Today, log files are everywhere! Each server or network component generates tons of log entries. All of them are interconnected to build complex infrastructures. Log files are often the first and only way to detect unusual events. The problem of security people is to be able the extract the right information at the right time. Browsing logs is definitively boring, time and money consuming and, helas, not performant enough (no correlation). Depending on your infrastructure, your devices can generate up to GigaBytes of log entries per day. It becomes impossible to review them manually. You need tools to achieve this.
On a security point of view, we don’t need to look for events (“something that happens at a time”) but incidents (“something that should NOT happen”). An incident is an adverse event. Thousands of events occur at a time, we need to focus on incidents! Events are collected, processed (filtered, normalized, aggregated) and archived. Incidents are results of correlations rules applied on events. Alerts can be triggered on specific incidents. Later, events can be processed for reporting purpose.
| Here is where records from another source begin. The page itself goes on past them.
-- ==== Sys2Proof/Machine/Ops.lean ====
section
/-! DEFINITION. The shared operations of the blocks: time (R171), raising notices and finishing replies on the link (R184 to
R187), a fault's arrival at its capture (R133), queuing and beginning record writes (R146). Each changes one block and the
link port at most. -/

namespace Sys2Proof.Machine

/-- The outcome of a row: every row has a next state. -/
abbrev Outcome := Host.Outcome State Fault Refusal

/-! ### Time -/

/-- R158: the clock stops while the main supply is absent and the cell reads LOW. -/
def PowerController.clockStops (x : PowerController) : Bool := decide (x.state = .dark ∧ x.cell = .low)

/-- R171: the clock after so many milliseconds, from its present second and the milliseconds into it. -/
def PowerController.runClock (x : PowerController) (ms : Nat) : PowerController :=
  { x with clock := (x.clock + (x.clockMs + ms) / Config.second) % Config.day,
           clockMs := (x.clockMs + ms) % Config.second,
           clockEntered := x.clockEntered || decide (Config.second ≤ x.clockMs + ms) }

/-- Time goes forward to the moment `t`, if it is not past (log entry 2). -/
def State.advanceTo (s : State) (t : Nat) : State :=
  if s.power.clockStops then s.withNow (max s.now t)
  else (s.withPower (s.power.runClock (t - s.now))).withNow (max s.now t)

/-! ### Link port -/

/-- R187: of the queued notices, the one of the first class in the outbound order, and the oldest within it. -/
def bestNotice : List QueuedNotice → Option QueuedNotice
  | [] => none
  | n :: rest =>
    match bestNotice rest with
    | none => some n
    | some m => if m.subject.rank < n.subject.rank then some m else some n

/-- R91: a notice carries the superseded mark of the price table. -/
def State.carriesSuperseded (s : State) (n : Subject) : Bool := decide (n = .price) && s.prices.superseded

/-- R187: the arbiter chooses the next frame for a line that has none. A notice's content is taken afresh (R186). -/
def State.chooseFrame (s : State) : State :=
  match s.link.finished with
  | f :: rest => s.withLink { s.link with finished := rest, line := .reply f }
  | [] =>
    match bestNotice s.link.notices with
    | some n => s.withLink { s.link with
        notices := s.link.notices.filter fun m => decide (m.subject ≠ n.subject),
        line := .notice n.subject (s.noticeFrame n) false (s.carriesSuperseded n.subject) }
    | none => s.withLink { s.link with line := .idle }

/-- R187: when the line is idle, a frame that becomes ready starts at once. -/
def State.startLine (s : State) : State := if s.link.line = .idle then s.chooseFrame else s

/-- R186: the notices after a raise for a subject whose notice is not on the line. -/
def raiseIn (n : Subject) (l : List QueuedNotice) : List QueuedNotice :=
  if (l.any fun m => decide (m.subject = n))
  then l.map fun m => if m.subject = n then { m with superseded := true } else m
  else l ++ [⟨n, false⟩]

/-- R186: a block raises a notice. While the link does not run, none is queued (R190). -/
def State.raise (s : State) (n : Subject) : State :=
  if s.running then
    match s.link.line with
    | .notice m f _ carries =>
      if m = n then s.withLink { s.link with line := .notice m f true carries }
      else s.withLink { s.link with notices := raiseIn n s.link.notices }
    | _ => (s.withLink { s.link with notices := raiseIn n s.link.notices }).startLine
  else s

/-- R184: a reply becomes FINISHED. -/
def State.finish (s : State) (f : Message) : State :=
  (s.withLink { s.link with finished := s.link.finished ++ [f] }).startLine

/-- R188: the link-loss timer starts anew with the timeout in force, or is stopped with a timeout of 0. -/
def State.restartLoss (s : State) : State :=
  s.withLink { s.link with
    lossDue := if s.link.timeout = 0 then none else some (s.now + s.link.timeout * Config.second) }

/-! ### Fault captures -/

/-- R133, steps 1 to 4. -/
def Capture.arrive (c : Capture) (f : FaultRecord) : Capture :=
  match c.fault with
  | none => { c with fault := some f, token := c.token + 1 }
  | some old =>
    if old.severity.code.toNat < f.severity.code.toNat then ⟨some f, c.token + 1, true⟩
    else { c with token := c.token + 1, more := true }

/-- R133: a fault reaches the capture of its domain. -/
def State.arrive (s : State) (d : Domain) (f : FaultRecord) : State :=
  (s.setCapture d ((s.capture d).arrive f)).raise (.fault d)

/-- R132: a fault of a point domain. -/
def State.pointFault (s : State) (p : Side) (code : FaultCode) (sev : Severity) (origin : Option Origin)
    (sale : Option (BitVec 16)) : State :=
  s.arrive (Side.domain p) ⟨code, sev, origin, sale⟩

/-- Section 7.4: a fault of the CARD domain carries no origin and no sale. -/
def State.cardFault (s : State) (code : FaultCode) (sev : Severity) : State := s.arrive .card ⟨code, sev, none, none⟩

/-- Section 7.4: a fault of the SUPPLY domain. -/
def State.supplyFault (s : State) (code : FaultCode) (sev : Severity) (origin : Option Origin) : State :=
  s.arrive .supply ⟨code, sev, origin, none⟩

/-! ### Retained store -/

/-- R144: how long a write of a record takes. -/
def RecordId.writeTime : RecordId → Nat
  | .metrology => Config.metrologyWriteTime
  | _ => Config.recordWriteTime

/-- R144: the settings in force, as the settings record takes them. -/
def State.settings (s : State) : Settings :=
  ⟨⟨s.points.a.options, s.points.b.options⟩, s.arbiter.stagger, s.link.timeout, s.card.settings, s.power.wakeTime,
   s.power.sleepTime, s.power.wakeOnLift, s.power.table, s.power.policy⟩

/-- R146: the owner's working content of a record at this moment; for the power record, what its queued write takes (R154). -/
def State.content (s : State) : RecordId → RecordContent
  | .metrology => .metrology s.metrology.data
  | .settings => .settings s.settings
  | .price => .price ⟨s.prices.active, s.prices.generation⟩
  | .totals h => .totals h (s.totals h)
  | .snapshot p => .snapshot p (s.store.snapshots.get p)
  | .power => .power ⟨s.power.field, false⟩

/-- R146: a write begins with the content given. -/
def State.beginWrite (s : State) (c : RecordContent) : State :=
  s.withStore { s.store with records := s.store.records.tear c,
                             inFlight := some ⟨c, s.now + c.record.writeTime, false⟩ }

/-- R146: when no write is in flight, the oldest entry leaves the queue and its write begins. -/
def State.beginNext (s : State) : State :=
  match s.store.inFlight, s.store.queue with
  | none, r :: rest => (s.withStore { s.store with queue := rest }).beginWrite (s.content r)
  | _, _ => s

/-- R146: the queuing of a record. -/
def State.queueRecord (s : State) (r : RecordId) : State :=
  if r ∈ s.store.queue then s
  else (s.withStore { s.store with queue := s.store.queue ++ [r] }).beginNext

/-- R147: a reply waits for a write of the record that began after its change. The record's write in flight is not that
one while the record stands in the queue again. -/
def State.coveredBy (s : State) (r : RecordId) : Bool :=
  !(decide (r ∈ s.store.queue) && s.store.inFlight.any fun w => decide (w.content.record = r))

/-- R151: a snapshot record's write in flight no longer carries the working snapshot. -/
def InFlight.overtaken (w : InFlight) (p : Side) : InFlight :=
  if w.content.record = .snapshot p then { w with stale := true } else w

/-- R151: a closed sale record is handed to the store as the point's snapshot. -/
def State.handover (s : State) (p : Side) (x : Snapshot) : State :=
  s.withStore { s.store with snapshots := s.store.snapshots.set p x, dirty := s.store.dirty.set p true,
                             inFlight := s.store.inFlight.map fun w => w.overtaken p }

/-- R150: settlement of a sale into the totals of its hose slot, with the sale-number test. -/
def State.settle (s : State) (r : SaleRecord) : State :=
  if (s.totals r.hose).settles r then (s.setTotals r.hose ((s.totals r.hose).add r)).queueRecord (.totals r.hose)
  else s

/-! ### Commands at the interpreter -/

/-- An owner's judgement of a command (R184, step 3): what it does and what it answers. -/
abbrev Owner := State → State × Response

/-- R184: the reply slot of the command that its owner judges now becomes free of it. -/
def LinkPort.unjudge (l : LinkPort) : LinkPort :=
  { l with waiting := l.waiting.filter fun w => decide (w.waits ≠ .owner) }

/-- R184, R147: the reply of the command just judged becomes FINISHED, or waits for its write. -/
def State.answer (s : State) (kind tag : Byte) : Response → State
  | .onWrite r adjusted result =>
    s.withLink { s.link.unjudge with waiting := s.link.unjudge.waiting ++
      [⟨kind, tag, .write r (s.coveredBy r) (donePayload adjusted result)⟩] }
  | x => (s.withLink s.link.unjudge).finish (replyFrame kind tag x)

/-- R184: the interpreter places TAG and KIND in a free slot and hands the command to its owner. -/
def State.take (s : State) (kind tag : Byte) (o : Owner) : State :=
  let r := o (s.withLink { s.link with waiting := s.link.waiting ++ [⟨kind, tag, .owner⟩] })
  r.1.answer kind tag r.2

/-- R183: a good frame joins the inbound queue, or is discarded when four are queued. -/
def State.enqueue (s : State) (f : Frame) : State :=
  if s.link.queue.length < Config.queuePlaces then s.withLink { s.link with queue := s.link.queue ++ [f] }
  else (s.withLink { s.link with overruns := bump s.link.overruns, lastOverrun := some f.tag }).raise .link

/-- A command row: the interpreter takes the command and its owner judges it (R184). While no reply slot is free it waits in
the inbound queue as its frame (R183). While the link does not run it is not received (R190). -/
def State.command (s : State) (tag : Byte) (c : Command) (o : Owner) : State :=
  if s.running then
    if 0 < s.link.free then s.take (Command.kind c) tag o
    else s.enqueue ⟨Command.kind c, tag, Command.payload c⟩
  else s

/-- R53: the metrology switch input when a row is taken. -/
def State.readSwitch (s : State) (closed : Bool) : State := s.withPins { s.pins with metrologyClosed := closed }

/-- A command that its owner refuses. -/
def State.refuse (s : State) (why : Reason) : State × Response := (s, .refused why)

end Sys2Proof.Machine
end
There are commercial products which offer complete toolboxes to perform log analyzis. They are known as SIEM (“Security Information and Event Management”) or STRM (“Security Threat Response Management”). In July 2007, I already talked about SIEM in a previous article. Personally, I’ve experience with the following products:
Unfortunately, those solutions are very expensive and complex to deploy (not on a pure technical point of view but as a full project). Does it mean that correlation will never be available to small infrastructures? Certainly not! Event smallest infrastructure must be under control: “Know your network!”. One more time, the open source world provides us very nice tools.
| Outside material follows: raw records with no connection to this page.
-- ==== Sys2Proof/Machine/Points.lean ====
section
/-! DEFINITION. Operations on one fuelling point that start and end no sale: voids (R8), the motor start arbiter (R13, R14),
the move to FUELLING (R11), suspension and card loss (R17, R19), and the nozzle list (R4, R5). -/

namespace Sys2Proof.Machine

/-- R32: the POINT notice of a point. -/
def State.notePoint (s : State) (p : Side) : State := s.raise (.point p)

/-! ### Voids -/

/-- R8: a present entry is removed for a cause, and a point in AUTHORIZED enters CALLING or IDLE. Without an entry nothing
happens. -/
def State.void (s : State) (p : Side) (cause : VoidCause) : State :=
  let x := s.point p
  match x.entry with
  | none => s
  | some _ =>
    let next := if x.state = .authorized then x.resting else x.state
    (s.setPoint p { x with entry := none, authDue := none, lastVoid := some cause, state := next,
                           reports := .clear }).notePoint p

/-! ### Motor start arbiter and the move to FUELLING -/

/-- R11: the link item of the move to FUELLING. -/
def State.linkHolds (s : State) (link : LinkKind) : Bool :=
  match link with
  | .none => true
  | .card => decide (s.card.state = .opened)

/-- R11: a point in STARTING enters FUELLING when its test has passed, its run-up has ended and its link holds. -/
def State.checkFuelling (s : State) (p : Side) : State :=
  let x := s.point p
  match x.sale with
  | some r =>
    if x.state = .starting ∧ x.testPassed ∧ x.runUp = .expired ∧ s.linkHolds r.link
    then (s.setPoint p { x with state := .fuelling }).notePoint p
    else s
  | none => s

/-- R14: the stagger interval has passed since the last grant, or there has been none. -/
def State.staggerPassed (s : State) : Bool :=
  match s.arbiter.lastGrant with
  | none => true
  | some t => decide (t + s.arbiter.stagger ≤ s.now)

/-- R14: a grant switches the relay on and starts the run-up interval; a run-up time of 0 expires at the grant (R11). -/
def State.grant (s : State) (p : Side) (rest : List Side) : State :=
  let x := s.point p
  let s := s.withArbiter { s.arbiter with requests := rest, lastGrant := some s.now }
  if x.options.runUp = 0 then (s.setPoint p { x with relay := true, runUp := .expired }).checkFuelling p
  else s.setPoint p { x with relay := true, runUp := .running (s.now + x.options.runUp) }

/-- R14: the arbiter checks its first request. -/
def State.checkArbiter (s : State) : State :=
  match s.arbiter.requests with
  | [] => s
  | p :: rest => if s.staggerPassed then s.grant p rest else s

/-- R13, R14: a start request joins the end of the list; the arbiter checks when it becomes first. -/
def State.requestStart (s : State) (p : Side) : State :=
  let s' := s.withArbiter { s.arbiter with requests := s.arbiter.requests ++ [p] }
  if s.arbiter.requests.isEmpty then s'.checkArbiter else s'

/-- R13, R14: a request is withdrawn; the arbiter checks when that leaves another first. -/
def State.withdraw (s : State) (p : Side) : State :=
  let rest := s.arbiter.requests.filter fun q => decide (q ≠ p)
  let s' := s.withArbiter { s.arbiter with requests := rest }
  if rest.head? ≠ s.arbiter.requests.head? then s'.checkArbiter else s'

/-! ### Suspension and card loss -/

/-- R17: the point enters SUSPENDED with the resume state given, and the suspend timer starts if the limit is not 0. -/
def State.suspendFrom (s : State) (p : Side) (r : ResumeState) : State :=
  let x := s.point p
  let due := if x.options.suspendLimit = 0 then none else some (s.now + x.options.suspendLimit * Config.second)
  (s.setPoint p { x with state := .suspended, resume := some r, suspendDue := due }).notePoint p

/-- R17: a point in FUELLING or SLOWDOWN enters SUSPENDED. -/
def State.suspendPoint (s : State) (p : Side) : State :=
  match (s.point p).state with
  | .fuelling => s.suspendFrom p .fuelling
  | .slowdown => s.suspendFrom p .slowdown
  | _ => s

/-- R19: one point's reaction to card loss. -/
def State.cardLostAt (s : State) (p : Side) : State :=
  let x := s.point p
  match x.state with
  | .authorized => if x.entry.any (fun e => decide (e.link = .card)) then s.void p .card else s
  | .fuelling | .slowdown => if x.sale.any (fun r => decide (r.link = .card)) then s.suspendPoint p else s
  | _ => s

/-- R19, R116: "card lost" is signalled to both points, A first (log entry 7). -/
def State.cardLost (s : State) : State := (s.cardLostAt .a).cardLostAt .b

/-! ### Leaving service -/

/-- R8: what an entry's removal leaves of it. -/
def Point.unentered (x : Point) (cause : VoidCause) : Point :=
  match x.entry with
  | none => x
  | some _ => { x with entry := none, authDue := none, lastVoid := some cause }

/-- R8, R15, R26, R27, R29: a point that holds no sale goes to CLOSED or HALTED at once; an entry present is first voided
with the cause given, in the same event. -/
def State.leaveService (s : State) (p : Side) (cause : VoidCause) (next : PointState) : State :=
  let x := (s.point p).unentered cause
  (s.setPoint p { x with state := next, relay := false, reports := .clear }).notePoint p

/-- R26, R29: the point enters CLOSED at once. -/
def State.closeNow (s : State) (p : Side) : State := s.leaveService p .close .closed

/-- R29: one point at the entry to STANDBY. -/
def State.closeForStandby (s : State) (p : Side) : State :=
  if (s.point p).state = .closed then s else s.closeNow p

/-- R29: one point at the entry to CLOSING. -/
def State.closeForClosing (s : State) (p : Side) : State :=
  let x := s.point p
  if x.state.saleActive then
    (if x.closing then s else (s.setPoint p { x with closing := true }).notePoint p)
  else if x.state = .closed then s else s.closeNow p

end Sys2Proof.Machine
end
|Let’s have a look at the schema on the right (Click to enlarge). To process the data, we need to perform the following steps:|
- Log centralization
- Backup logs: save two copies: one for immediate processing and one for forensics
- Data processing (cleanup, events correlation)
- Notifications if required
To achieve those steps, we will use the following piece of software:
||Note: Only syslog messages will be covered here. Of course, for a complete monitoring, it will be mandatory to take into account all messages generated by the devices (SNMP traps are another good example).|
I’ll not explain how to install or configure the tools covered here. Only the interaction between then is important. Refer to their respective websites. Google will also be your best friend!
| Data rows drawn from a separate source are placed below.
-- ==== Sys2Proof/Machine/Prices.lean ====
section
/-! DEFINITION. Chapter 4: the price table, its changes and their apply (R76 to R91). -/

namespace Sys2Proof.Machine

/-- R80: the grade is affected by the entries against the active set. -/
def gradeAffected (entries active : PriceSet) (g : Grade) : Bool :=
  (entries.get g).isSome && decide (entries.get g ≠ active.get g)

/-- R80: the affected grades of the entries against the active set. -/
def affectedGrades (entries active : PriceSet) : BitVec 4 :=
  BitVec.ofNat 4 ((if gradeAffected entries active 0 then 1 else 0) + (if gradeAffected entries active 1 then 2 else 0) +
    (if gradeAffected entries active 2 then 4 else 0) + (if gradeAffected entries active 3 then 8 else 0))

/-- R81: the apply condition of a set of affected grades. -/
def State.applyHolds (s : State) (affected : BitVec 4) : Bool := !(s.stops affected .a || s.stops affected .b)

/-- R88, step 1: affected grades take their new prices. -/
def PriceSet.changed (active entries : PriceSet) (affected : BitVec 4) : PriceSet :=
  Vector.ofFn fun g => if maskHas affected g then entries.get g else active.get g

/-- R91: a PRICE notice with the last outcome at the generation in force. -/
def State.priceOutcome (s : State) (o : PriceOutcome) : State :=
  (s.withPrices { s.prices with lastOutcome := some ⟨o, s.prices.generation⟩ }).raise .price

/-- The pending set goes, with its deadline timer. -/
def PriceTable.dropPending (t : PriceTable) : PriceTable := { t with pending := none, deadlineDue := none }

/-- R91: a PRICE notice on the line no longer carries the superseded mark once the mark is set anew (log entry 10). -/
def Line.unreported : Line → Line
  | .notice .price f again _ => .notice .price f again false
  | l => l

/-- R86: the price table once its pending set is replaced: discarded unapplied, with the superseded mark and outcome. -/
def PriceTable.superseding (t : PriceTable) : PriceTable :=
  { t.dropPending with superseded := true, lastOutcome := some ⟨.superseded, t.generation⟩ }

/-- R86, R91: a pending set is replaced. The change that replaces it raises the PRICE notice of both in the same event
(log entry 27). -/
def State.supersede (s : State) : State :=
  match s.prices.pending with
  | none => s
  | some _ => (s.withPrices s.prices.superseding).withLink { s.link with line := s.link.line.unreported }

/-- R88, step 3: an unconsumed entry whose mask meets an affected grade is voided with cause PRICE. -/
def State.voidForPrice (s : State) (affected : BitVec 4) (p : Side) : State :=
  if (s.point p).entry.any (fun e => decide (e.mask &&& affected ≠ 0)) then s.void p .price else s

/-- R88: an apply of a set of affected grades. The pending set, if any still stands, is the one applied. -/
def State.applyPrices (s : State) (entries : PriceSet) (affected : BitVec 4) : State :=
  let s := s.withPrices { s.prices with active := PriceSet.changed s.prices.active entries affected,
                                        generation := s.prices.generation + 1 }
  let s := (s.voidForPrice affected .a).voidForPrice affected .b
  let s := s.queueRecord .price
  (s.withPrices s.prices.dropPending).priceOutcome .applied

/-- R85: the pending AT_IDLE set is tested at a sale end. -/
def State.testPending (s : State) : State :=
  match s.prices.pending with
  | some x => if x.mode = .atIdle ∧ s.applyHolds x.affected then s.applyPrices x.entries x.affected else s
  | none => s

/-- R86: the pending AT_WAKE set is applied at the entry to WAKING, without a test. -/
def State.applyAtWake (s : State) : State :=
  match s.prices.pending with
  | some x => if x.mode = .atWake then s.applyPrices x.entries x.affected else s
  | none => s

/-- R84, R86: the entries become the pending set. -/
def State.stage (s : State) (x : PendingSet) : State :=
  let due := if x.mode = .atIdle ∧ x.deadline ≠ 0 then some (s.now + x.deadline * Config.second) else none
  (s.withPrices { s.prices with pending := some x, deadlineDue := due }).priceOutcome .accepted

/-- R91: the result of an applied change: "applied", the previous active set and the new generation. -/
def appliedResult (previous : PriceSet) (generation : BitVec 8) : List Byte :=
  Config.wireCode .priceApplied :: priceSetBytes previous ++ [byte generation.toNat]

/-- R82: an empty change. -/
def State.emptyChange (s : State) (adjusted : Bool) : State × Response :=
  let s := s.supersede.priceOutcome .applied
  (s, .done adjusted (appliedResult s.prices.active s.prices.generation))

/-- R83, R84: a change applied at once. -/
def State.applyNow (s : State) (entries : PriceSet) (affected : BitVec 4) (adjusted : Bool) : State × Response :=
  let t := s.supersede.applyPrices entries affected
  (t, .onWrite .price adjusted (appliedResult s.prices.active t.prices.generation))

/-- R84, R86: a change accepted as pending. -/
def State.acceptPending (s : State) (x : PendingSet) (adjusted : Bool) : State × Response :=
  (s.supersede.stage x, .done adjusted [Config.wireCode .pricePending])

/-- R80 to R86: PRICE CHANGE. -/
def judgePriceChange (x : PriceArgs) : Owner := fun s =>
  match priceModeOf x.mode, priceEntriesOf x with
  | some mode, some entries =>
    let affected := affectedGrades entries s.prices.active
    let deadline := deadlineOf x.deadline.toNat
    let adjusted := decide (mode = some .atIdle ∧ deadline ≠ x.deadline.toNat)
    if mode = none ∧ ¬ s.applyHolds affected then s.refuse .busy
    else if affected = 0 then s.emptyChange adjusted
    else match mode with
      | none => s.applyNow entries affected adjusted
      | some .atIdle =>
        if s.applyHolds affected then s.applyNow entries affected adjusted
        else s.acceptPending ⟨entries, .atIdle, deadline, affected⟩ adjusted
      | some .atWake => s.acceptPending ⟨entries, .atWake, 0, affected⟩ adjusted
  | _, _ => s.refuse .range

/-- R87: CANCEL PRICE CHANGE. -/
def judgeCancelPriceChange : Owner := fun s =>
  match s.prices.pending with
  | none => s.refuse .notFound
  | some x => ((s.withPrices s.prices.dropPending).priceOutcome .cancelled,
      .done false (priceSetBytes x.entries ++ [x.mode.code]))

/-- R90: READ PRICES. -/
def judgeReadPrices : Owner := fun s => (s, .done false s.priceContent)

/-- PRICE_CHANGE (R80). -/
def execPriceChange (tag : Byte) (x : PriceArgs) (s : State) : Outcome :=
  .next (s.command tag (.priceChange x) (judgePriceChange x))

/-- CANCEL_PRICE_CHANGE (R87). -/
def execCancelPriceChange (tag : Byte) (s : State) : Outcome :=
  .next (s.command tag .cancelPriceChange judgeCancelPriceChange)

/-- READ_PRICES (R90). -/
def execReadPrices (tag : Byte) (s : State) : Outcome := .next (s.command tag .readPrices judgeReadPrices)

/-- DEADLINE_TIMER_EXPIRY (R85): the pending set is discarded. -/
def execDeadlineTimerExpiry (s : State) : Outcome :=
  .next (match s.prices.deadlineDue with
    | some t =>
      let s := s.advanceTo t
      (s.withPrices s.prices.dropPending).priceOutcome .expired
    | none => s)

end Sys2Proof.Machine
end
Why do we need to centralize all the logs? For easier management (further steps) but also to prevent data loss not only in case of hardware failure or human error but also security incident. If a server is compromised, the hacker will delete all the logs to remove all evidences. With a remote copy, you keep traces! Evidences must always be handled carefully (or they will loose their value as evidence). That’s why we need to create a copy of all logs as soon as possible and never process them (to avoid alteration of timestamps or data). Create another copy which will be processed by the event correlator.
syslog-ng is the best syslog server to achieve this. There are plenty of configuration examples on the Internet.
Correlation and Sanitization
Once we are ready to process messages, we will process the data via SEC. This Perl script performs the following actions:
- Suppress unwanted messages
- Match single message and take action(s)
- Pair events and take action(s)
- Match events against a threshold within a defined time period and take actions
There exists a SEC rulesets repository. It’s a good starting point to write yours.
As said in a previous post, I’m a real Groundwork addict. That’s why I use this one as reporting and alerting system. How? We will use the Nagios passive checks (Groundwork uses Nagios as back end.
Personally, I like the integration of different tools. Each separate component can be fine tuned or adapted to exactly match your requirement. But, others would like to use something ready-to-use (even if we cannot use this term here, correlation will always require a lot of time to reach a good level of correlation).
Splunk is a nice tool which collects data and index them. It can be compared as a “Google” for logs. It provides several modules: Availability, Security, Compliance and Business Intelligence.
OSSIM is an Open Source Security Information Management. The name says enough. It’s more focussed on network security.
If you decide to implement log correlation, you’ll start a huge project. The required software components installation is straight forward but the analyze of your assets (inventory, vulnerability, availability, criticity), the sizing and design of correlation rules will be the hidden part of the iceberg. Don’t start with a too large scope, focus on major assets/events first.